The emerging role of big data, machine learning, and artificial intelligence in the healthcare and pharmaceutical industries is indisputable.[1,2] While many larger pharmaceutical companies have teams in pharmacovigilance or marketing that monitor, collect, and draw meaningful conclusions from big data (extremely large datasets), medical affairs and field medical professionals should not shy away from learning how to personalize, manage, and analyze big data as it pertains to their drug portfolio, disease state, or region. An emerging body of literature has utilized free, open-source frameworks (i.e., Google Trends) to monitor regional and temporal interest in drug side effects, voluntary vaccination participation, scientific data dissemination, and off-label drug use.[3–6] As a follow up to our previous article published in the July 2021 issue, which deployed a similar framework for monitoring trends in the medical science liaison (and related) careers, the aim of this article is to help others in medical affairs access, properly analyze, and implement big data into their medical affairs strategy, including recruitment, KOL engagement, and trend identification.

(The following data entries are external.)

-- ==== Sys2Proof/Machine/Mint.lean ====
section
/-! DEFINITION. The Mint: tenant keys and their rotation, sealing, measurements, the SPDM responder, debug unlock and weight
bundles (R414, R423 to R428, R434 to R443, R449 to R457). The layout of SPDM messages is that of DSP0274 (log entry 30). -/

namespace Sys2Proof.Machine

def State.setMint (s : State) (f : Mint → Mint) : State := { s with mint := f s.mint }

/-- 6000:01 as a number. -/
def mintNum (m : MintState) : Nat := match m with | .booting => 0 | .running => 1 | .identityFail => 2 | .bootFail => 3

/-- The Mint's state changes: telemetry kind 8 and EMCY class 5 (R623, R665). -/
def mintTo (m : MintState) (s : State) : State :=
  if s.mint.st = m then s
  else
    let s := s.setMint fun k => { k with st := m }
    telemetry 8 (mintNum m) (emcyRaise 5 0x6000 1 (mintNum m) s)

/-! ## Key rotation (R434 to R437, R456, R457) -/

/-- b+7:03. -/
def keyStatus (t r : Nat) (s : State) : State := setObj (0x3007 + 16 * t) 3 r s

/-- The two slots' states after a change: the current epoch's, the other's. -/
def withSlots (k : Keys) (cur other : Nat) : Keys :=
  if k.gen % 2 = 0 then { k with slot0 := cur, slot1 := other } else { k with slot0 := other, slot1 := cur }
def otherSlot (k : Keys) : Nat := if k.gen % 2 = 0 then k.slot1 else k.slot0

/-- A tenant's extents. -/
def extsOf (s : State) (t : Nat) : List Nat := (s.led.exts.filter fun e => e.2.owner == t && e.2.st != .free).map (·.1)

/-- A frame has a lower copy. -/
def hasLower (v : Frame) : Bool := v.t2.isSome || v.t3.isSome

/-- The frames whose lower copies stand under an epoch other than the current one. -/
def oldFrames (s : State) (t : Nat) : Tbl Frame := s.kv.frames.filter fun q => q.2.tenant == t && hasLower q.2 && q.2.epoch != curEpoch s t

/-- The first line of an extent under another epoch than the current one: its base epoch stands for the lines that carry no
metadata of their own. -/
def oldLine (cur base : Nat) : Tbl Line → Nat → Nat → Option Nat
  | [], n, top => if n < top ∧ base ≠ cur then some n else none
  | (j, v) :: rest, n, top =>
    if n < j ∧ base ≠ cur then some n else if v.epoch ≠ cur then some j else oldLine cur base rest (j + 1) top

def firstOld (s : State) (t e : Nat) : Option Nat :=
  oldLine (curEpoch s t) (extOf s e).base (linesIn s (e * 2 ^ 30) ((e + 1) * 2 ^ 30)) (e * 2 ^ 24) ((e + 1) * 2 ^ 24)

/-- A unit has been rewrapped: b+7:01. -/
def unitDone (t n : Nat) (s : State) : State := bumpObj (0x3007 + 16 * t) 1 n 64 s

/-- Lines take the tenant's current epoch, data and condition unchanged; a line whose old symbols cannot be read keeps that. -/
def rewrapLines (t : Nat) (lines : List Nat) (s : State) : State :=
  lines.foldl (fun s l => setLine l { lineOf s l with epoch := curEpoch s t } s) s

/-- A written block of a direct T3 extent still stands, in part, under another epoch. -/
def blockOld (s : State) (t e b : Nat) : Bool :=
  let ls := linesIn s (b * 65536) ((b + 1) * 65536)
  (ls.any fun q => q.2.epoch != curEpoch s t) || (decide ((extOf s e).base ≠ curEpoch s t) && decide (ls.length < 1024))

def oldBlocks (s : State) (t e : Nat) : List Nat := s.mem.written.filter fun b => b / 16384 == e && blockOld s t e b

/-- A rewrap outside T1 of `n` bytes, `w` of them written to T3 at `a`: it goes while the tenant's and the device's migration tolls
cover reading and writing it and the namespace's budget covers the write, which it takes (R227, R231, R435). -/
def rewrapPays (t n w a : Nat) (s : State) : Option State :=
  let ns := (trayAt s a).getD 0
  if migrCovers s (300 + t) (2 * n) && migrCovers s 200 (2 * n) && (w == 0 || nsCovers s ns w) then
    let s := migrTake 200 (2 * n) (migrTake (300 + t) (2 * n) s)
    some (if w = 0 then s else nsTake ns w s)
  else none

/-- The background share of a controller is taken by work that comes before line rewrap (R676). -/
def shareTaken (s : State) (c : Nat) : Bool := !(tget [] s.mem.scrubQ c).isEmpty || patrolBehind s c

/-- The tenants whose sweep has lines to rewrite take turns, in ascending number (R676). -/
def rewrapTurn (s : State) (t : Nat) : Bool :=
  let ts := (s.mint.keys.filter fun k => k.2.sweep && (extsOf s k.1).any fun e =>
    (extOf s e).kind != 2 && extTier e != 3 && (firstOld s k.1 e).isSome).map (·.1)
  nextAfter s.mint.turn ts == some t

/-- One unit of an extent (R435, R436): a line of T1 or T2, or the four lines of a sector that carries a MAC; a written block of a
direct T3 extent; or, in a tier extent, one frame's lower copies. -/
def rewrapOne (t e : Nat) (s : State) : State :=
  let x := extOf s e
  if x.kind = 2 then
    match (oldFrames s t).find? fun q => copyIn1G e q.2.t2 || copyIn1G e q.2.t3 with
    | none => s
    | some q =>
      let v := q.2
      let n := (if v.t2.isSome then v.size else 0) + if v.t3.isSome then v.size else 0
      match rewrapPays t n (if v.t3.isSome then v.size else 0) (v.t3.getD 0 * 4096) s with
      | none => s
      | some s => unitDone t 1 (setFrame q.1 { v with epoch := curEpoch s t } s)
  else if extTier e = 3 then
    match oldBlocks s t e with
    | [] => s
    | b :: _ =>
      match rewrapPays t 65536 65536 (b * 65536) s with
      | none => s
      | some s => unitDone t 1 (rewrapLines t ((List.range 1024).map (b * 1024 + ·)) s)
  else
    match firstOld s t e with
    | none => s
    | some n =>
      if extTier e = 1 ∧ shareTaken s (ctlOfAddr (n * 64)) ∨ !rewrapTurn s t then s
      else
        let s := s.setMint fun m => { m with turn := t }
        unitDone t 1 (rewrapLines t (if x.mac then (List.range 4).map (n / 4 * 4 + ·) else [n]) s)

/-- REWRAP_UNIT. -/
def execRewrapUnit (t : Fin 64) (ext : Nat) (s : State) : Res :=
  if (keysOf s t.val).sweep ∧ (extOf s ext).owner = t.val ∧ (extOf s ext).st = .granted then .next (rewrapOne t.val ext s)
  else .next s

/-- The units that a sweep has still to rewrite in one extent: lines (or sectors) of T1 and T2, and the written blocks of a
direct T3 extent; the extent's base stands for the epoch of the lines that carry none of their own. -/
def unitsLeft (s : State) (t e : Nat) : Nat :=
  let x := extOf s e
  if x.kind = 2 then 0
  else if extTier e = 3 then (oldBlocks s t e).length
  else
    let own := linesIn s (e * 2 ^ 30) ((e + 1) * 2 ^ 30)
    let n := (own.filter fun q => q.2.epoch != curEpoch s t).length
      + if x.base ≠ curEpoch s t then 2 ^ 24 - own.length else 0
    if x.mac then ceilDiv n 4 else n

/-- All units of an extent stand under the current epoch. -/
def rewrapAll (t : Nat) (s : State) (e : Nat) : State :=
  let n := unitsLeft s t e
  let cur := curEpoch s t
  let lo := e * 2 ^ 24
  let hi := (e + 1) * 2 ^ 24
  let s := unitDone t n (s.setMem fun m => { m with lines := m.lines.map fun q =>
    if lo ≤ q.1 ∧ q.1 < hi then (q.1, { q.2 with epoch := cur }) else q })
  let s := setExt e { extOf s e with base := cur, rewrap := false } s
  s.setMem fun m => { m with lines := m.lines.filter fun q => !(decide (lo ≤ q.1 ∧ q.1 < hi) && q.2 == lineBase s q.1) }

/-- The sweep has rewritten every unit (R434 step 4): the old slot is destroyed and the sealed record written again; the
units left are carried out with it (log entry 31). -/
def sweepEnd (t : Nat) (s : State) : State :=
  let s := (extsOf s t).foldl (rewrapAll t) s
  let s := (oldFrames s t).foldl (fun s q => unitDone t 1 (setFrame q.1 { q.2 with epoch := curEpoch s t } s)) s
  let k := { withSlots (keysOf s t) 1 0 with sweep := false }
  writeSeal t k (setKeys t k s)

/-- SWEEP_COMPLETE. -/
def execSweepComplete (t : Fin 64) (s : State) : Res :=
  if (keysOf s t.val).sweep then .next (sweepEnd t.val s) else .next s

/-- A rotation is installed (R434 steps 1 to 3): the sealed record first, then the new slot, the epoch and rewrap bits. -/
def rotateNow (t : Nat) (s : State) : State :=
  let k := keysOf s t
  let k := { withSlots { k with gen := (k.gen + 1) % 2 ^ 32 } 1 2 with sweep := true }
  let s := setKeys t k (writeSeal t k s)
  let s := (extsOf s t).foldl (fun s e => setExt e { extOf s e with epoch := curEpoch s t, rewrap := true } s) s
  if (extsOf s t).isEmpty ∧ !(s.kv.frames.any fun q => q.2.tenant == t && hasLower q.2) then sweepEnd t s else s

Identifying which databases to scrape
Identifying robust databases (i.e. search engines or social media platforms) is vital for ensuring that enough data is readily available for analysis. The aim should be to utilize the tool that has the highest market share in a given region or to carry out a multi-database analysis (using more than one search engine/social media platform’s data). Regional and temporal changes in the market share of such platforms are freely available at gs.statcounter.com. Temporal (2015-present) and average data of search engine and social media platform market share is presented in Figure 1 a & b. For the United States, Google has consistently been the go-to browser for most internet users. Additionally, Google Trends (GT) is a free and useful tool to visualize, investigate, and gather social data. As a platform, GT gives users access to temporal and regional data of up to five search terms. When terms are searched in combination, their search volume is given relative to one another. Additionally, regional data has exceptional granularity, with data ranging from countries to metropolitan areas. GT has a fundamentally intuitive design that is highly customizable and easy to maneuver. More in-depth training (i.e., differentiating search terms from topics, fine-tuning verbiage, etc) is available free of charge on Google News Initiative’s Google Trends course series (and even comes with a certification).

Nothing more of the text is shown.